Speaker
Description
Metastable domains of fluctuating topological charges can change the chirality of quarks and induce local parity violation
in quantum chromodynamics. This can lead to observable charge separation along the strong magnetic field produced in relativistic heavy-ion collisions, a phenomenon called the chiral magnetic effect (CME). The magnetic field is generated by spectator protons and therefore best measured by the 1st-order harmonic plane ($\Psi_{1}$) using the spectator neutrons.

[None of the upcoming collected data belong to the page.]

-- ==== Sys2Proof/Machine/Grid.lean ====
section
/-! DEFINITION. The legality grid of spec/04 R51 beyond OP and FN: which TY codes an operation takes with the joint
conditions (R52 check 3), and which IMM bits its entry uses (R52 check 4). -/
namespace Sys2Proof

/-- The TY code of a type (R37). -/
def tyCode : Ty → Nat
  | .i32 => 0 | .n32 => 1 | .i64 => 2 | .n64 => 3 | .f32 => 4 | .f16 => 5 | .bf16 => 6 | .f8e4 => 7
  | .f8e5 => 8 | .f4 => 9 | .i8x4 => 10 | .n8x4 => 11 | .i16x2 => 12 | .b32 => 13 | .b64 => 14

/-- The type of a TY code; code 15 is reserved (R37). -/
def tyOfCode : Nat → Option Ty
  | 0 => some .i32 | 1 => some .n32 | 2 => some .i64 | 3 => some .n64 | 4 => some .f32 | 5 => some .f16
  | 6 => some .bf16 | 7 => some .f8e4 | 8 => some .f8e5 | 9 => some .f4 | 10 => some .i8x4 | 11 => some .n8x4
  | 12 => some .i16x2 | 13 => some .b32 | 14 => some .b64 | _ => none

/-- TY codes 0 to 3. -/
def tyInt : Ty → Bool
  | .i32 | .n32 | .i64 | .n64 => true
  | _ => false
/-- TY codes 10 to 12. -/
def tyPackedInt : Ty → Bool
  | .i8x4 | .n8x4 | .i16x2 => true
  | _ => false
/-- TY codes 4 to 6. -/
def tyFloat : Ty → Bool
  | .f32 | .f16 | .bf16 => true
  | _ => false
/-- TY codes 13 and 14. -/
def tyBits : Ty → Bool
  | .b32 | .b64 => true
  | _ => false
/-- TY codes 1, 3, 13 and 14. -/
def tyShift : Ty → Bool
  | .n32 | .n64 | .b32 | .b64 => true
  | _ => false
/-- TY codes 0 to 8. -/
def tyScalar : Ty → Bool
  | .i32 | .n32 | .i64 | .n64 | .f32 | .f16 | .bf16 | .f8e4 | .f8e5 => true
  | _ => false
/-- TY codes 7 and 8. -/
def tyF8 : Ty → Bool
  | .f8e4 | .f8e5 => true
  | _ => false

/-- The 64-bit types (R40). -/
def tyIs64 : Ty → Bool
  | .i64 | .n64 | .b64 => true
  | _ => false

/-- Weight and activation formats that may meet (R211). -/
def wfPair : WFmt → WFmt → Bool
  | .f4, .f4 | .f4, .f8e4 | .f8e4, .f8e4 | .f8e4, .f8e5 | .f8e5, .f8e4 | .f8e5, .f8e5 | .bf16, .bf16 => true
  | _, _ => false

/-- Check 3 of R52: TY is legal for the operation, with every joint condition of R51. -/
def tyOk : Instr → Bool
  | .mov _ t => tyInt t || tyBits t
  | .sel _ t => tyBits t
  | .iadd _ _ t | .isub _ _ t | .imin _ t | .imax _ t => tyInt t || tyPackedInt t
  | .ineg _ _ t | .iabs _ _ t => t == .i32 || t == .i64 || t == .i8x4 || t == .i16x2
  | .imul _ t | .imulh _ t | .imad _ t | .iset _ _ t => tyInt t
  | .idp4 _ _ t => t == .i8x4 || t == .n8x4
  | .lea _ _ t => t == .n32 || t == .n64
  | .and _ t | .or _ t | .xor _ t | .andn _ t | .not _ t | .ltab _ t => tyBits t
  | .shl _ _ t | .shr _ _ t | .rol _ t => tyShift t
  | .sar _ _ t => t == .i32 || t == .i64
  | .bfx _ _ t | .bfi _ t | .popc _ t | .clz _ t | .ctz _ t | .brev _ t => tyBits t
  | .fadd _ _ t | .fsub _ _ t | .fmul _ _ t | .ffma _ _ t | .fmin _ _ t | .fmax _ _ t | .fabs _ t | .fneg _ t
  | .fdiv _ _ t | .fsqrt _ _ t | .frcp _ _ t | .frsq _ _ t | .fset _ _ t | .frnd _ _ t | .fscl _ _ t => tyFloat t
  | .fclass _ t => tyFloat t || tyF8 t
  | .cvt c _ _ t => tyScalar t && decide (c.imm.toNat % 16 ≤ 8) && c.imm.toNat % 16 != tyCode t
  | .cvts _ _ t => t == .f16 || t == .bf16 || tyF8 t
  | .cvtp _ _ ns q t => match t with
    | .f4 => decide (q.val ≤ 3)
    | .f8e4 | .f8e5 => decide (q.val ≤ 1)
    | .i8x4 | .n8x4 => decide (q.val ≤ 1) && !ns
    | .i16x2 => decide (q.val = 0) && !ns
    | _ => false
  | .cvtx _ k t => match t with
    | .f4 => true
    | .f8e4 | .f8e5 | .i8x4 | .n8x4 => decide (k.val ≤ 3)
    | .i16x2 => decide (k.val ≤ 1)
    | _ => false
  | .smov _ t | .shfl _ _ t => tyBits t
  | .lred _ op rm t => match op with
    | .add => (tyInt t || tyFloat t) && (rm == .rne || tyFloat t)
    | .min | .max => (tyInt t || tyFloat t) && rm == .rne
    | .and | .or | .xor => tyBits t && rm == .rne
  | .ld _ _ t | .ldl _ t | .st _ _ t | .stl _ t => t != .f4
  | .atom _ op _ t | .atoml _ op _ t | .red _ op _ t => match op with
    | .add => tyInt t || t == .f32
    | .min | .max => tyInt t
    | _ => tyBits t
  | .mpass _ wf af => wfPair wf af
  | .zst _ _ _ _ ns t => tyFloat t && !ns || tyF8 t
  | .zld _ _ _ t => tyFloat t
  | .bop _ _ rm t => (t == .i32 || t == .n32 || t == .f32) && (rm == .rne || t == .f32)
  | .redt _ rm t => (t == .i32 || t == .i64 || t == .f32) && (rm == .rne || t == .f32)
  | _ => true

/-- The fields an operation carries; REP and the events carry none. -/
def encOf : Instr → Option Enc
  | .nop c | .bra c | .bri c | .call c | .callInd c | .ret c | .exit c | .region c | .trap c | .bkpt c | .sleep c
  | .yield c | .mov c _ | .sel c _ | .iadd c _ _ | .isub c _ _ | .ineg c _ _ | .iabs c _ _ | .imul c _ | .imulh c _
  | .imad c _ | .imin c _ | .imax c _ | .idp4 c _ _ | .lea c _ _ | .iset c _ _ | .bsel c | .plop c _ | .and c _
  | .or c _ | .xor c _ | .andn c _ | .not c _ | .ltab c _ | .shl c _ _ | .shr c _ _ | .sar c _ _ | .rol c _
  | .bfx c _ _ | .bfi c _ | .popc c _ | .clz c _ | .ctz c _ | .brev c _ | .fadd c _ _ | .fsub c _ _ | .fmul c _ _
  | .ffma c _ _ | .fmin c _ _ | .fmax c _ _ | .fabs c _ | .fneg c _ | .fdiv c _ _ | .fsqrt c _ _ | .frcp c _ _
  | .frsq c _ _ | .fset c _ _ | .fclass c _ | .frnd c _ _ | .fscl c _ _ | .cvt c _ _ _ | .cvts c _ _ | .cvtp c _ _ _ _
  | .cvtx c _ _ | .qb4 c _ | .p2v c | .v2p c | .rds c | .smov c _ | .vote c _ | .shfl c _ _ | .lred c _ _ _ | .lsync c
  | .ld c _ _ | .ldl c _ | .st c _ _ | .stl c _ | .pf c _ | .atom c _ _ _ | .atoml c _ _ _ | .red c _ _ _
  | .fence c _ _ | .l1inv c | .wdef c | .wdrop c | .wstat c | .waitw c _ | .tryw c _ | .bar c _ | .lock c | .tlock c
  | .unlock c | .heir c _ _ | .prom c | .fulf c _ | .pwait c | .claim c | .rels c | .holdq c | .step c | .lqry c
  | .mqcf c | .mqst c | .mldw c _ | .mpass c _ _ | .zclr c | .zmov c | .zst c _ _ _ _ _ | .zld c _ _ _ | .mstat c
  | .mwait c | .bop c _ _ _ | .redt c _ _ | .bcopy c | .bfence c | .bgid c _ | .bgfree c | .launch c | .rdclk c =>
    some c
  | _ => none

/-- The IMM bits to which the operation's own entry gives a use (R37, R52 check 4); 0 where it gives none. -/
def immEntryBits : Instr → Nat
  | .nop _ | .bra _ | .call _ | .trap _ | .bkpt _ | .rds _ | .ld .. | .ldl .. | .st .. | .stl .. | .pf .. | .atom ..
  | .atoml .. | .red .. | .waitw .. | .tryw .. | .mpass .. | .bop .. => 0xFFFFFFFF
  | .sel .. | .imad .. | .idp4 .. | .ffma .. | .qb4 .. | .bfi .. => 0x3FF
  | .ltab .. => 0x3FFFF
  | .bsel .. => 0xFFFF
  | .cvt .. | .mqst .. | .zmov .. | .zst .. | .zld .. | .bcopy .. => 0xF
  | .wdef .. | .wdrop .. | .wstat .. => 0x1F
  | .heir _ k _ => if k == .group then 0x1F else 0
  | .lqry .. => 7
  | .zclr .. => 0x7F
  | .mstat .. => 3
  | .launch .. => 0x3F
  | _ => 0

/-- Whether an entry gives an `imm` operand in Y or in Z a use (R40, R52 check 4): it accepts one there, and states of no IMM bit that it
is zero. REDT accepts one, with IMM 0 (R259). -/
def takesImm : Instr → Bool × Bool
  | .iadd .. | .isub .. | .imul .. | .imulh .. | .imin .. | .imax .. | .lea .. | .and .. | .or .. | .xor .. | .andn .. | .shl .. | .shr ..
  | .sar .. | .rol .. | .bfx .. | .iset .. | .fadd .. | .fsub .. | .fmul .. | .fmin .. | .fmax .. | .fdiv .. | .fscl .. | .cvtp .. | .fset ..
  | .v2p .. | .shfl .. => (true, true)
  | .mov .. | .ineg .. | .iabs .. | .not .. | .popc .. | .clz .. | .ctz .. | .brev .. | .fabs .. | .fneg .. | .fsqrt .. | .frcp .. | .frsq ..
  | .fclass .. | .frnd .. | .cvts .. | .cvtx .. | .smov .. | .lred .. | .sleep .. | .bar .. | .mqcf .. | .mwait .. | .bfence .. | .bgfree .. =>
    (true, false)
  | .bgid .. => (false, true)
  | _ => (false, false)

/-- Check 4 of R52 on IMM: every bit is zero to which neither the entry nor an `imm` operand in Y or Z gives a use. An `imm` operand that
the entry accepts uses the whole IMM; one that the entry does not accept gives no use (log 10). -/
def immOk (i : Instr) : Bool :=
  match encOf i with
  | none => true
  | some c =>
    let t := takesImm i
    let used := if t.1 && c.y == .imm || t.2 && c.z == .imm then 0xFFFFFFFF else immEntryBits i
    decide (c.imm.toNat &&& (0xFFFFFFFF ^^^ used) = 0)

end Sys2Proof
end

The 2nd-order harmonic plane ($\Psi_{2}$), on the other hand, estimates the initial participant geometry, connected to the elliptic flow anisotropy ($v_{2}$).
A major background source for CME measurements is the intrinsic particle correlation coupled with $v_{2}$. In heavy-ion collisions, the $\Psi_{1}$ and $\Psi_{2}$ are correlated, thus the CME and the $v_{2}$-induced background are entangled.
In small system p+Au and d+Au collisions, the $\Psi_{2}$ is entirely due to geometry fluctuations, and thus $\Psi_{1}$ and $\Psi_{2}$ are uncorrelated. A correlation measurement w.r.t. $\Psi_{1}$ is only sensitive to CME while the $v_{2}$-induced background is averaged to zero. Likewise, a correlation measurement w.r.t. $\Psi_{2}$ is only sensitive to $v_{2}$-induced background while any CME is averaged to zero.
In this poster, we will present the STAR measurements of three-particle correlation in p+Au and d+Au collisions
at $\sqrt{s_{\rm NN}}$ = 200 GeV with respect to $\Psi_{1}$ of spectator neutrons measured by the STAR ZDC-SMD detectors. Measurements with respect to $\Psi_{2}$ are also reported, which shed light on the background contamination in similar measurements in heavy-ion collisions.
| Preferred Track | QCD in small systems |
|---|---|
| Collaboration | STAR |